There are a few things to notice that will be important for plotting. First, we should cut down to only listing prices for Linux/UNIX servers since at least for my use case I am not running Windows servers. Second, we'll make sure that each row is unique when keyed by availability zone, instance type, and date time by dropping any duplicates. Both of these are easily done in pandas.

df = all_data[all_data['ProductDescription'] == 'Linux/UNIX']
df = df.drop_duplicates(subset=['DateTime', 'AvailabilityZone', 'InstanceType'])

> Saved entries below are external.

@[simp] theorem Regs.countChunk_ctrl (r : Regs) : (r.countChunk).ctrl = r.ctrl := rfl
@[simp] theorem Regs.countChunk_status (r : Regs) : (r.countChunk).status = r.status := rfl
@[simp] theorem Regs.countChunk_cmd (r : Regs) : (r.countChunk).cmd = r.cmd := rfl
@[simp] theorem Regs.countChunk_errCode (r : Regs) : (r.countChunk).errCode = r.errCode := rfl
@[simp] theorem Regs.countChunk_errInfo (r : Regs) : (r.countChunk).errInfo = r.errInfo := rfl
@[simp] theorem Regs.countChunk_srcAddr (r : Regs) : (r.countChunk).srcAddr = r.srcAddr := rfl
@[simp] theorem Regs.countChunk_srcLen (r : Regs) : (r.countChunk).srcLen = r.srcLen := rfl
@[simp] theorem Regs.countChunk_dstAddr (r : Regs) : (r.countChunk).dstAddr = r.dstAddr := rfl
@[simp] theorem Regs.countChunk_dstLen (r : Regs) : (r.countChunk).dstLen = r.dstLen := rfl
@[simp] theorem Regs.countChunk_auxAddr (r : Regs) : (r.countChunk).auxAddr = r.auxAddr := rfl
@[simp] theorem Regs.countChunk_auxLen (r : Regs) : (r.countChunk).auxLen = r.auxLen := rfl
@[simp] theorem Regs.countChunk_imgWidth (r : Regs) : (r.countChunk).imgWidth = r.imgWidth := rfl
@[simp] theorem Regs.countChunk_imgHeight (r : Regs) : (r.countChunk).imgHeight = r.imgHeight := rfl
@[simp] theorem Regs.countChunk_outLen (r : Regs) : (r.countChunk).outLen = r.outLen := rfl
@[simp] theorem Regs.countChunk_parseOff (r : Regs) : (r.countChunk).parseOff = r.parseOff := rfl
@[simp] theorem Regs.countChunk_idatLen (r : Regs) : (r.countChunk).idatLen = r.idatLen := rfl
@[simp] theorem Regs.countChunk_chunkCount (r : Regs) : (r.countChunk).chunkCount = r.chunkCount + 1 := rfl
@[simp] theorem Regs.countChunk_corruptCount (r : Regs) : (r.countChunk).corruptCount = r.corruptCount := rfl
@[simp] theorem Regs.countChunk_corruptType (r : Regs) : (r.countChunk).corruptType = r.corruptType := rfl
@[simp] theorem Regs.countChunk_chOff (r : Regs) : (r.countChunk).chOff = r.chOff := rfl
@[simp] theorem Regs.countChunk_chLen (r : Regs) : (r.countChunk).chLen = r.chLen := rfl
@[simp] theorem Regs.countChunk_chType (r : Regs) : (r.countChunk).chType = r.chType := rfl
@[simp] theorem Regs.countChunk_chCrc (r : Regs) : (r.countChunk).chCrc = r.chCrc := rfl
@[simp] theorem Regs.countChunk_hdrFields (r : Regs) : (r.countChunk).hdrFields = r.hdrFields := rfl
@[simp] theorem Regs.countChunk_hdrInterlace (r : Regs) : (r.countChunk).hdrInterlace = r.hdrInterlace := rfl
@[simp] theorem Regs.countChunk_byteA (r : Regs) : (r.countChunk).byteA = r.byteA := rfl
@[simp] theorem Regs.countChunk_byteB (r : Regs) : (r.countChunk).byteB = r.byteB := rfl
@[simp] theorem Regs.countChunk_byteC (r : Regs) : (r.countChunk).byteC = r.byteC := rfl
@[simp] theorem Regs.countChunk_byteX (r : Regs) : (r.countChunk).byteX = r.byteX := rfl
@[simp] theorem Regs.countChunk_result (r : Regs) : (r.countChunk).result = r.result := rfl

@[simp] theorem Regs.setIend_ctrl (r : Regs) : (r.setIend).ctrl = r.ctrl := rfl
@[simp] theorem Regs.setIend_status (r : Regs) : (r.setIend).status = { r.status with iend := true } := rfl
@[simp] theorem Regs.setIend_cmd (r : Regs) : (r.setIend).cmd = r.cmd := rfl
@[simp] theorem Regs.setIend_errCode (r : Regs) : (r.setIend).errCode = r.errCode := rfl
@[simp] theorem Regs.setIend_errInfo (r : Regs) : (r.setIend).errInfo = r.errInfo := rfl
@[simp] theorem Regs.setIend_srcAddr (r : Regs) : (r.setIend).srcAddr = r.srcAddr := rfl
@[simp] theorem Regs.setIend_srcLen (r : Regs) : (r.setIend).srcLen = r.srcLen := rfl
@[simp] theorem Regs.setIend_dstAddr (r : Regs) : (r.setIend).dstAddr = r.dstAddr := rfl
@[simp] theorem Regs.setIend_dstLen (r : Regs) : (r.setIend).dstLen = r.dstLen := rfl
@[simp] theorem Regs.setIend_auxAddr (r : Regs) : (r.setIend).auxAddr = r.auxAddr := rfl
@[simp] theorem Regs.setIend_auxLen (r : Regs) : (r.setIend).auxLen = r.auxLen := rfl
@[simp] theorem Regs.setIend_imgWidth (r : Regs) : (r.setIend).imgWidth = r.imgWidth := rfl
@[simp] theorem Regs.setIend_imgHeight (r : Regs) : (r.setIend).imgHeight = r.imgHeight := rfl
@[simp] theorem Regs.setIend_outLen (r : Regs) : (r.setIend).outLen = r.outLen := rfl
@[simp] theorem Regs.setIend_parseOff (r : Regs) : (r.setIend).parseOff = r.parseOff := rfl
@[simp] theorem Regs.setIend_idatLen (r : Regs) : (r.setIend).idatLen = r.idatLen := rfl
@[simp] theorem Regs.setIend_chunkCount (r : Regs) : (r.setIend).chunkCount = r.chunkCount := rfl
@[simp] theorem Regs.setIend_corruptCount (r : Regs) : (r.setIend).corruptCount = r.corruptCount := rfl
@[simp] theorem Regs.setIend_corruptType (r : Regs) : (r.setIend).corruptType = r.corruptType := rfl
@[simp] theorem Regs.setIend_chOff (r : Regs) : (r.setIend).chOff = r.chOff := rfl
@[simp] theorem Regs.setIend_chLen (r : Regs) : (r.setIend).chLen = r.chLen := rfl
@[simp] theorem Regs.setIend_chType (r : Regs) : (r.setIend).chType = r.chType := rfl
@[simp] theorem Regs.setIend_chCrc (r : Regs) : (r.setIend).chCrc = r.chCrc := rfl
@[simp] theorem Regs.setIend_hdrFields (r : Regs) : (r.setIend).hdrFields = r.hdrFields := rfl
@[simp] theorem Regs.setIend_hdrInterlace (r : Regs) : (r.setIend).hdrInterlace = r.hdrInterlace := rfl
@[simp] theorem Regs.setIend_byteA (r : Regs) : (r.setIend).byteA = r.byteA := rfl
@[simp] theorem Regs.setIend_byteB (r : Regs) : (r.setIend).byteB = r.byteB := rfl
@[simp] theorem Regs.setIend_byteC (r : Regs) : (r.setIend).byteC = r.byteC := rfl
@[simp] theorem Regs.setIend_byteX (r : Regs) : (r.setIend).byteX = r.byteX := rfl
@[simp] theorem Regs.setIend_result (r : Regs) : (r.setIend).result = r.result := rfl

@[simp] theorem Regs.setExhausted_ctrl (r : Regs) : (r.setExhausted).ctrl = r.ctrl := rfl
@[simp] theorem Regs.setExhausted_status (r : Regs) : (r.setExhausted).status = { r.status with exhausted := true } := rfl
@[simp] theorem Regs.setExhausted_cmd (r : Regs) : (r.setExhausted).cmd = r.cmd := rfl
@[simp] theorem Regs.setExhausted_errCode (r : Regs) : (r.setExhausted).errCode = r.errCode := rfl
@[simp] theorem Regs.setExhausted_errInfo (r : Regs) : (r.setExhausted).errInfo = r.errInfo := rfl
@[simp] theorem Regs.setExhausted_srcAddr (r : Regs) : (r.setExhausted).srcAddr = r.srcAddr := rfl
@[simp] theorem Regs.setExhausted_srcLen (r : Regs) : (r.setExhausted).srcLen = r.srcLen := rfl
@[simp] theorem Regs.setExhausted_dstAddr (r : Regs) : (r.setExhausted).dstAddr = r.dstAddr := rfl
@[simp] theorem Regs.setExhausted_dstLen (r : Regs) : (r.setExhausted).dstLen = r.dstLen := rfl
@[simp] theorem Regs.setExhausted_auxAddr (r : Regs) : (r.setExhausted).auxAddr = r.auxAddr := rfl
@[simp] theorem Regs.setExhausted_auxLen (r : Regs) : (r.setExhausted).auxLen = r.auxLen := rfl
@[simp] theorem Regs.setExhausted_imgWidth (r : Regs) : (r.setExhausted).imgWidth = r.imgWidth := rfl
@[simp] theorem Regs.setExhausted_imgHeight (r : Regs) : (r.setExhausted).imgHeight = r.imgHeight := rfl
@[simp] theorem Regs.setExhausted_outLen (r : Regs) : (r.setExhausted).outLen = r.outLen := rfl
@[simp] theorem Regs.setExhausted_parseOff (r : Regs) : (r.setExhausted).parseOff = r.parseOff := rfl
@[simp] theorem Regs.setExhausted_idatLen (r : Regs) : (r.setExhausted).idatLen = r.idatLen := rfl
@[simp] theorem Regs.setExhausted_chunkCount (r : Regs) : (r.setExhausted).chunkCount = r.chunkCount := rfl
@[simp] theorem Regs.setExhausted_corruptCount (r : Regs) : (r.setExhausted).corruptCount = r.corruptCount := rfl
@[simp] theorem Regs.setExhausted_corruptType (r : Regs) : (r.setExhausted).corruptType = r.corruptType := rfl
@[simp] theorem Regs.setExhausted_chOff (r : Regs) : (r.setExhausted).chOff = r.chOff := rfl
@[simp] theorem Regs.setExhausted_chLen (r : Regs) : (r.setExhausted).chLen = r.chLen := rfl
@[simp] theorem Regs.setExhausted_chType (r : Regs) : (r.setExhausted).chType = r.chType := rfl
@[simp] theorem Regs.setExhausted_chCrc (r : Regs) : (r.setExhausted).chCrc = r.chCrc := rfl
@[simp] theorem Regs.setExhausted_hdrFields (r : Regs) : (r.setExhausted).hdrFields = r.hdrFields := rfl
@[simp] theorem Regs.setExhausted_hdrInterlace (r : Regs) : (r.setExhausted).hdrInterlace = r.hdrInterlace := rfl
@[simp] theorem Regs.setExhausted_byteA (r : Regs) : (r.setExhausted).byteA = r.byteA := rfl
@[simp] theorem Regs.setExhausted_byteB (r : Regs) : (r.setExhausted).byteB = r.byteB := rfl
@[simp] theorem Regs.setExhausted_byteC (r : Regs) : (r.setExhausted).byteC = r.byteC := rfl
@[simp] theorem Regs.setExhausted_byteX (r : Regs) : (r.setExhausted).byteX = r.byteX := rfl
@[simp] theorem Regs.setExhausted_result (r : Regs) : (r.setExhausted).result = r.result := rfl

@[simp] theorem Regs.parseInit_ctrl (r : Regs) : (r.parseInit).ctrl = r.ctrl := rfl
@[simp] theorem Regs.parseInit_status (r : Regs) : (r.parseInit).status = { r.status with iend := false, exhausted := false, corruptSeen := false } := rfl
@[simp] theorem Regs.parseInit_cmd (r : Regs) : (r.parseInit).cmd = r.cmd := rfl
@[simp] theorem Regs.parseInit_errCode (r : Regs) : (r.parseInit).errCode = r.errCode := rfl
@[simp] theorem Regs.parseInit_errInfo (r : Regs) : (r.parseInit).errInfo = r.errInfo := rfl
@[simp] theorem Regs.parseInit_srcAddr (r : Regs) : (r.parseInit).srcAddr = r.srcAddr := rfl
@[simp] theorem Regs.parseInit_srcLen (r : Regs) : (r.parseInit).srcLen = r.srcLen := rfl
@[simp] theorem Regs.parseInit_dstAddr (r : Regs) : (r.parseInit).dstAddr = r.dstAddr := rfl
@[simp] theorem Regs.parseInit_dstLen (r : Regs) : (r.parseInit).dstLen = r.dstLen := rfl
@[simp] theorem Regs.parseInit_auxAddr (r : Regs) : (r.parseInit).auxAddr = r.auxAddr := rfl
@[simp] theorem Regs.parseInit_auxLen (r : Regs) : (r.parseInit).auxLen = r.auxLen := rfl
@[simp] theorem Regs.parseInit_imgWidth (r : Regs) : (r.parseInit).imgWidth = r.imgWidth := rfl
@[simp] theorem Regs.parseInit_imgHeight (r : Regs) : (r.parseInit).imgHeight = r.imgHeight := rfl
@[simp] theorem Regs.parseInit_outLen (r : Regs) : (r.parseInit).outLen = r.outLen := rfl
@[simp] theorem Regs.parseInit_parseOff (r : Regs) : (r.parseInit).parseOff = 8 := rfl
@[simp] theorem Regs.parseInit_idatLen (r : Regs) : (r.parseInit).idatLen = 0 := rfl
@[simp] theorem Regs.parseInit_chunkCount (r : Regs) : (r.parseInit).chunkCount = 0 := rfl
@[simp] theorem Regs.parseInit_corruptCount (r : Regs) : (r.parseInit).corruptCount = 0 := rfl
@[simp] theorem Regs.parseInit_corruptType (r : Regs) : (r.parseInit).corruptType = 0 := rfl
@[simp] theorem Regs.parseInit_chOff (r : Regs) : (r.parseInit).chOff = 0 := rfl
@[simp] theorem Regs.parseInit_chLen (r : Regs) : (r.parseInit).chLen = 0 := rfl
@[simp] theorem Regs.parseInit_chType (r : Regs) : (r.parseInit).chType = 0 := rfl
@[simp] theorem Regs.parseInit_chCrc (r : Regs) : (r.parseInit).chCrc = 0 := rfl
@[simp] theorem Regs.parseInit_hdrFields (r : Regs) : (r.parseInit).hdrFields = r.hdrFields := rfl
@[simp] theorem Regs.parseInit_hdrInterlace (r : Regs) : (r.parseInit).hdrInterlace = r.hdrInterlace := rfl
@[simp] theorem Regs.parseInit_byteA (r : Regs) : (r.parseInit).byteA = r.byteA := rfl
@[simp] theorem Regs.parseInit_byteB (r : Regs) : (r.parseInit).byteB = r.byteB := rfl
@[simp] theorem Regs.parseInit_byteC (r : Regs) : (r.parseInit).byteC = r.byteC := rfl
@[simp] theorem Regs.parseInit_byteX (r : Regs) : (r.parseInit).byteX = r.byteX := rfl
@[simp] theorem Regs.parseInit_result (r : Regs) : (r.parseInit).result = r.result := rfl
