/-- R168: variant (a) up to the first piece that does not fit. -/
theorem emitVariantA_overflows {s0 : State} {p new piece : List Byte} {after : List (List Byte)}
    (hs : s0.platform.holdsAll s0.regs.srcAddr.toNat s0.regs.srcLen.toNat = true)
    (hd : s0.platform.holdsAll s0.regs.dstAddr.toNat s0.regs.dstLen.toNat = true)
    (hap : ∀ a, ¬ (s0.regs.dst.contains a = true ∧ s0.regs.src.contains a = true)) (hnew : new = newIdat s0.platform.crc p)
    (cs : List KeptChunk) : ∀ (s : State) (out : List Byte) (b : Bool) (before : List (List Byte)),
    (∀ c ∈ cs, c.off + 12 + c.len ≤ s0.regs.srcLen.toNat) → Emitted s0 s out → 8 ≤ out.length →
    variantAPieces s0.mem s0.regs.srcAddr.toNat new b cs = before ++ piece :: after →
    (out ++ before.flatten).length ≤ s0.regs.dstLen.toNat →
    s0.regs.dstLen.toNat < (out ++ before.flatten).length + piece.length →
    ∃ u, emitVariantA p out.length b cs s =
        .error (.raised .capacity (clamp32 ((out ++ before.flatten).length + piece.length))) u ∧
      Overflowed s0 u (out ++ before.flatten) := by
  induction cs with
  | nil => intro s out b before _ _ _ hp; simp [variantAPieces] at hp
  | cons c rest ih =>
    intro s out b before hin h h8 hp hl hc
    have hin' : ∀ c ∈ rest, c.off + 12 + c.len ≤ s0.regs.srcLen.toNat := fun c hc => hin c (List.mem_cons_of_mem _ hc)
    have hout : out.length ≤ s0.regs.dstLen.toNat := by rw [List.length_append] at hl; omega
    -- one piece `q`, and what follows it when it fits
    have one : ∀ (q : List Byte) (b' : Bool), q :: variantAPieces s0.mem s0.regs.srcAddr.toNat new b' rest = before ++ piece :: after →
        ∃ u, (emit out.length q >>= fun o => emitVariantA p o b' rest) s =
            .error (.raised .capacity (clamp32 ((out ++ before.flatten).length + piece.length))) u ∧
          Overflowed s0 u (out ++ before.flatten) := by
      intro q b' hq
      cases before with
      | nil =>
        obtain ⟨rfl, -⟩ := List.cons.inj hq
        simp only [List.flatten_nil, List.append_nil] at hl hc ⊢
        obtain ⟨u, hu, ho⟩ := emit_overflows h (fun _ => h8) hd hl hc
        exact ⟨u, Engine.bind_error hu, ho⟩
      | cons q' before =>
        obtain ⟨rfl, hrest⟩ := List.cons.inj hq
        rw [List.flatten_cons, ← List.append_assoc] at hl hc ⊢
        obtain ⟨t, h1, h2⟩ := emit_appends (bs := q) h hd (by rw [List.length_append] at hl; omega)
        rw [Engine.bind_ok h1]
        exact ih t _ b' before hin' h2 (by rw [List.length_append]; omega) hrest hl hc
    rw [emitVariantA]
    rw [variantAPieces] at hp
    by_cases ht : c.typ = typeIDAT
    · rw [if_pos ht] at hp ⊢
      cases b with
      | true => rw [if_pos rfl] at hp ⊢; exact ih s out true before hin' h h8 hp hl hc
      | false =>
        rw [if_neg (by simp)] at hp ⊢
        rw [Engine.get_bind, h.platform, ← hnew]
        exact one new true hp
    · rw [if_neg ht] at hp ⊢
      rw [Engine.bind_ok (verbatim_original h hs hap hout (hin c (by simp)))]
      exact one _ b hp

/-- R28, R168, R169: the pieces that ASSEMBLE emits one by one. -/
def assemblePieces (s : State) (cs : List KeptChunk) (ih ie : KeptChunk) (new : List Byte) : List (List Byte) :=
  pngSignature ::
    if s.regs.ctrl.ancReduced = true then
      [verbatimBytes s.mem s.regs.srcAddr.toNat ih, new, verbatimBytes s.mem s.regs.srcAddr.toNat ie]
    else variantAPieces s.mem s.regs.srcAddr.toNat new false cs

/-- The piece that does not fit is the first one, or the first one lies before it. -/
theorem cons_split {q piece : List Byte} {qs before after : List (List Byte)} (h : q :: qs = before ++ piece :: after) :
    (before = [] ∧ piece = q) ∨ ∃ before', before = q :: before' ∧ qs = before' ++ piece :: after := by
  cases before with
  | nil => exact .inl ⟨rfl, (List.cons.inj h).1.symm⟩
  | cons q' before => exact .inr ⟨before, by rw [(List.cons.inj h).1], (List.cons.inj h).2⟩
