-- ==== Sys2Proof/Laws/Header.lean ====
section
/-! SUPPORT. Laws of HDR_CHECK (R121): its checks up to the first chunk, the read of that chunk, and the captured fields. -/

namespace Sys2Proof.Machine

theorem dropProfile_regionsLegal {s : State} (h : s.regs.srcAddr.toNat + s.regs.srcLen.toNat ≤ 2 ^ 32) :
    (s.setRegs s.regs.dropProfile).regionsLegal .hdrCheck := by
  refine ⟨?_, ?_, ?_⟩ <;> simp [regionsOf, Regs.src]
  omega

/-- R121: HDR_CHECK on a stream longer than the signature comes to its first chunk. -/
theorem hdrCheckBody_checked {s : State} (h : s.regs.srcAddr.toNat + s.regs.srcLen.toNat ≤ 2 ^ 32)
    (h8 : 8 < s.regs.srcLen.toNat) :
    hdrCheckBody s = (readChunk 8 >>= fun c => if c.good then acceptHeader c else do
      onMismatch c.typ
      raise .malformedHeader 4) (s.setRegs s.regs.dropProfile) := by
  unfold hdrCheckBody
  rw [modifyRegs_bind, Engine.bind_ok (checkRegions_ok (dropProfile_regionsLegal h)),
    Engine.bind_ok (by rw [checkStream_apply]; exact if_pos (by simp; omega)), Engine.get_bind, require_bind,
    if_pos (decide_eq_true (by show s.regs.srcLen.toNat ≠ 8; omega))]

/-- R100, R121: the first chunk, whole and in present memory, is read. -/
theorem readChunk_first {s : State} {k : Chunk} (hh : s.holdsRegionsOf .hdrCheck)
    (hk : k = chunkAt s.platform.crc s.mem s.regs.srcAddr.toNat 8) (hl : 20 + k.len ≤ s.regs.srcLen.toNat) :
    readChunk 8 (s.setRegs s.regs.dropProfile) =
      .ok k (s.setRegs (s.regs.dropProfile.setDescriptor 8 k.len k.typ (storedCrcAt s.mem s.regs.srcAddr.toNat 8))) := by
  refine readChunk_ok (s := s.setRegs s.regs.dropProfile) hk
    (by simp only [State.setRegs_regs, Regs.dropProfile_srcLen]; omega) ?_
  exact State.holdsAll_of_regions hh (r := s.regs.src) (.inl (by simp [regionsOf])) (by simp [Regs.src])
    (by simp [Regs.src]; omega)

/-- R54: HDR_FIELDS as a sum of its four bytes. -/
theorem headerFields_toNat (data : List Byte) :
    (headerFields data).toNat = (data.getD 8 0).toNat + (data.getD 9 0).toNat * 2 ^ 8 +
      (data.getD 10 0).toNat * 2 ^ 16 + (data.getD 11 0).toNat * 2 ^ 24 := by
  unfold headerFields
  have h0 := (data.getD 8 0).isLt
  have h1 := (data.getD 9 0).isLt
  have h2 := (data.getD 10 0).isLt
  generalize data.getD 8 0 = a at *
  generalize data.getD 9 0 = b at *
  generalize data.getD 10 0 = c at *
  simp only [BitVec.toNat_append]
  rw [← Nat.shiftLeft_add_eq_or_of_lt h0, ← Nat.shiftLeft_add_eq_or_of_lt h1, ← Nat.shiftLeft_add_eq_or_of_lt h2]
  simp only [Nat.shiftLeft_eq]
  omega

end Sys2Proof.Machine
end

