-- ==== Sys2Proof/Tests/Slice0.lean ====
section
/-! SUPPORT. Tests: words and vectors written out from the spec (95_test_vectors.md), the ill-formed commands, and for every
statement of Obligations.lean that has hypotheses a concrete state that meets them. -/

namespace Sys2Proof.Tests

open Sys2Proof.Machine

set_option Elab.async false

/-! ## Well-formedness: one ill-formed command per check (R89) -/

theorem test_illFormed_reconByte : (Instr.reconByte 5).wellFormed = false := by decide
theorem test_illFormed_filtByte : (Instr.filtByte 7).wellFormed = false := by decide
theorem test_illFormed_filtRow : (Instr.filtRow 6 true).wellFormed = false := by decide
theorem test_illFormed_isolate : (Instr.isolate 3).wellFormed = false := by decide
theorem test_wellFormed_boundary :
    (Instr.reconByte 4).wellFormed = true ∧ (Instr.filtByte 4).wellFormed = true ∧
    (Instr.filtRow 4 false).wellFormed = true ∧ (Instr.isolate 2).wellFormed = true := by decide

/-! ## Decoding: each word bit by bit from the opcode map (R80, R87), as CH, FIRST, FT and OP stand in it -/

theorem test_decode_checkSig : decodeWord 0b000000000000000000_00_0_000_00000001 = some .checkSig := by decide
theorem test_decode_parseInit : decodeWord 0b000000000000000000_00_0_000_00000010 = some .parseInit := by decide
theorem test_decode_parseNext : decodeWord 0b000000000000000000_00_0_000_00000011 = some .parseNext := by decide
theorem test_decode_parseAll : decodeWord 0b000000000000000000_00_0_000_00000100 = some .parseAll := by decide
theorem test_decode_hdrCheck : decodeWord 0b000000000000000000_00_0_000_00001000 = some .hdrCheck := by decide
theorem test_decode_paeth : decodeWord 0b000000000000000000_00_0_000_00010000 = some .paeth := by decide
theorem test_decode_reconByte : decodeWord 0b000000000000000000_00_0_100_00010001 = some (.reconByte 4) := by decide
theorem test_decode_filtByte : decodeWord 0b000000000000000000_00_0_001_00010010 = some (.filtByte 1) := by decide
theorem test_decode_reconRow : decodeWord 0b000000000000000000_00_1_000_00010011 = some (.reconRow true) := by decide
theorem test_decode_filtRow : decodeWord 0b000000000000000000_00_1_011_00010100 = some (.filtRow 3 true) := by decide
theorem test_decode_decodeImage : decodeWord 0b000000000000000000_00_0_000_00010101 = some .decodeImage := by decide
theorem test_decode_isolate : decodeWord 0b000000000000000000_10_0_000_00011000 = some (.isolate 2) := by decide
theorem test_decode_assemble : decodeWord 0b000000000000000000_00_0_000_00100000 = some .assemble := by decide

The next bit of code I arrived at after finding that my original plots weren't padded correctly. This is easily fixed by fetching the minimal and maximal dates to compute border padding width.

x_min = df['DateTime'].min()
x_max = df['DateTime'].max()
border_pad = (x_max - x_min) * 5 / 100

Finally, we are ready to plot the data using seaborn and matplotlib. The most useful plot would show a scatter plot of time versus spot price for each combination of instance type and availability zone. The easiest way to do this is use seaborn.FacetGrid with matplotlib.pyplot.scatter. Lets see the code then explain.

g = sns.FacetGrid(
    df,
    col='InstanceType',
    hue='AvailabilityZone',
    xlim=(x_min - border_pad, x_max + border_pad),
    legend_out=True,
    size=10,
    palette="Set1"
)
g.map(plt.scatter, 'DateTime', 'SpotPrice', s=4).add_legend()
plt.subplots_adjust(top=.9)
g.fig.suptitle('AWS Spot Prices between {start} and {end}'.format(start=x_min, end=x_max))
g.savefig(output, format='png')

The easiest way to understand how FacetGrid works is to first look at what we want each subplot made by plt.scatter to show. If we were using only using matplotlib, we might write something like plt.scatter(df['DateTime'], df['SpotPrice']). There are two issues with this though. First, plt.scatter can't take a date so we would need to pass Timestamp which doesn't format on labels as well by default. Second, this would pass all the data, and we want to partition by different variables (analogously facets) such as availability zone and instance type.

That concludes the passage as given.